Description of the task: In the entries below, count every line containing "qstateCode". Return the number and nothing else.

Extracted data:

--- START ---

-- ==== Sys2Proof/Machine/Registers.lean ====
section
/-! DEFINITION. BAR0: what each register of the blocks of R44 reads and what a write of it does (R12–R16, R44–R46, R444), the
64-bit pairs (R13), and what ends a domain's switch-on (R390). -/

namespace Sys2Proof.Machine

/-- The state after an outcome; a write that stops nothing leaves the state as it was otherwise. -/
def nextOr (s : State) (r : Res) : State :=
  match r with
  | .next t => t
  | _ => s

/-- Register j of an array of 4-byte registers that begins at an offset. -/
def regIndex (o base n : Nat) : Option Nat := if base ≤ o ∧ o < base + 4 * n ∧ o % 4 = 0 then some ((o - base) / 4) else none

/-! ### CHIP -/

/-- CHIP_BOOT_STATUS. -/
def State.bootStatus (s : State) : Nat :=
  let c := s.chip
  b2n s.host.ready * 2 ^ 31 + b2n s.log.fenced * 2 ^ 30 + c.source.toNat * 2 ^ 28 + c.stage.toNat * 2 ^ 24 +
    c.fail.toNat * 65536 + c.failUnit.toNat * 256 + c.slot0.toNat * 16 + c.slot1.toNat

/-- CHIP_MFP_SEL_n. -/
def Pin.selWord (p : Pin) : Nat :=
  b2n (p.want.isSome || p.parked.isSome) * 2 ^ 31 + p.filter.toNat * 4096 + (p.want.getD p.func).toNat

/-- What a register of the CHIP block reads. -/
def State.chipPeek (s : State) (o : Nat) : Nat :=
  match o with
  | 0x000 => 0x00080000 + s.fuses.stepping.toNat * 256 + b2n s.fuses.grade288
  | 0x004 => s.chip.fwVer.toNat
  | 0x008 => s.chip.imageSvn.toNat * 65536 + s.fuses.minSvn.toNat % 65536
  | 0x00C => s.bootStatus
  | 0x010 => b2n s.chip.warmBusy * 2 ^ 29
  | 0x014 => b2n s.regionResetBusy * 2 ^ 30
  | 0x018 => b2n s.tileResetBusy * 2 ^ 30
  | 0x020 => s.chip.cause.toNat
  | 0x030 => s.chip.rcvState.toNat * 2 ^ 27
  | 0x180 => s.chip.gpioOut.toNat
  | 0x184 => (List.range 24).foldl (fun a n => a + b2n (s.pin n).level * 2 ^ n) 0
  | 0x200 => s.chip.extRange.toNat * 65536 + s.chip.extTimeout.toNat
  | o => match regIndex o 0x100 24 with
    | some n => (s.pin n).selWord
    | none => 0

/-- A write of a register of the CHIP block. -/
def State.chipWrite (s : State) (o : Nat) (v : Word32) : State :=
  match o with
  | 0x010 => s.writeChipReset v
  | 0x014 => s.writeResetRegion v
  | 0x018 => s.writeResetTile v
  | 0x01C => s.writeResetKey v
  | 0x020 => { s with chip := { s.chip with cause := s.chip.cause &&& ~~~ (v.extractLsb' 0 9) } }
  | 0x030 => s.writeRcvCtl v
  | 0x034 => s.rcvWord v
  | 0x180 => { s with chip := { s.chip with gpioOut := v.extractLsb' 0 24 } }
  | 0x200 => s.clearExtFault
  | o => match regIndex o 0x100 24 with
    | some n => s.writeMfpSel n v false
    | none => s

/-! ### CMDQ, with the MSI-X table and PBA -/

/-- STATE of CMDQ_QSTAT_q. -/
def qstateCode (q : QState) : Nat :=
  match q with
  | .none => 0
  | .active => 1
  | .error => 2
  | .deleting => 3

/-- CMDQ_QSTAT_q. -/
def CmdQueue.stat (q : CmdQueue) : Nat :=
  qstateCode q.state * 2 ^ 30 + (if q.state = .error then q.cause.toNat else 0) * 2 ^ 27 + q.cqTail % 4096 * 4096 + q.sqHead % 4096

def State.cmdqPeek (s : State) (o : Nat) : Nat :=
  match o with
  | 0x00 => b2n s.host.adminEn * 2 ^ 31
  | 0x04 => b2n s.host.ready * 2 ^ 31 + b2n s.log.fenced * 2 ^ 30 + s.host.major.toNat
  | 0x20 => s.host.adminSize.toNat
  | 0x24 => s.host.adminVec.toNat
  | o => match regIndex o 0x1000 64, regIndex o 0x80000 8192, regIndex o 0x88000 64 with
    | some q, _, _ => (s.queue q).stat
    | _, some i, _ => bits (SMap.get msixReset s.host.msix (i / 4)).toNat (32 * (i % 4)) 32
    | _, _, some i => (List.range 32).foldl (fun a b => a + b2n (s.host.msixPend.contains (32 * i + b)) * 2 ^ b) 0
    | _, _, _ => 0

/-- A write of a word of the MSI-X table; a pending vector that is unmasked is sent (R411). -/
def State.writeMsix (s : State) (i : Nat) (v : Word32) : State :=
  let n := i / 4
  let old := SMap.get msixReset s.host.msix n
  let sh := 32 * (i % 4)
  let new : BitVec 128 := (old &&& ~~~ (BitVec.ofNat 128 (0xFFFFFFFF * 2 ^ sh))) ||| BitVec.ofNat 128 (v.toNat * 2 ^ sh)
  let s := { s with host := { s.host with msix := SMap.put msixReset s.host.msix n new } }
  if s.host.msixPend.contains n && !new.getLsbD 96 then
    { s with host := { s.host with msixPend := s.host.msixPend.filter fun k => k ≠ n } }.emit (.msix n)
  else s

def State.cmdqWrite (s : State) (o : Nat) (v : Word32) : State :=
  match o with
  | 0x00 => s.writeAdminCtl v
  | 0x20 => if s.host.adminEn then s else { s with host := { s.host with adminSize := v &&& 0x1FFF1FFF } }
  | 0x24 => if s.host.adminEn then s else { s with host := { s.host with adminVec := v } }
  | o => match regIndex o 0x80000 8192 with
    | some i => s.writeMsix i v
    | none => s

/-! ### PWR -/

/-- PWR_THERM_STATUS. -/
def State.thermStatus (s : State) : Nat :=
  (s.dieTherm 1).cap.toNat * 2 ^ 24 + (s.dieTherm 0).cap.toNat * 65536 + (s.dieTherm 1).maxT.toNat * 256 + (s.dieTherm 0).maxT.toNat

--- END ---

Response below: 2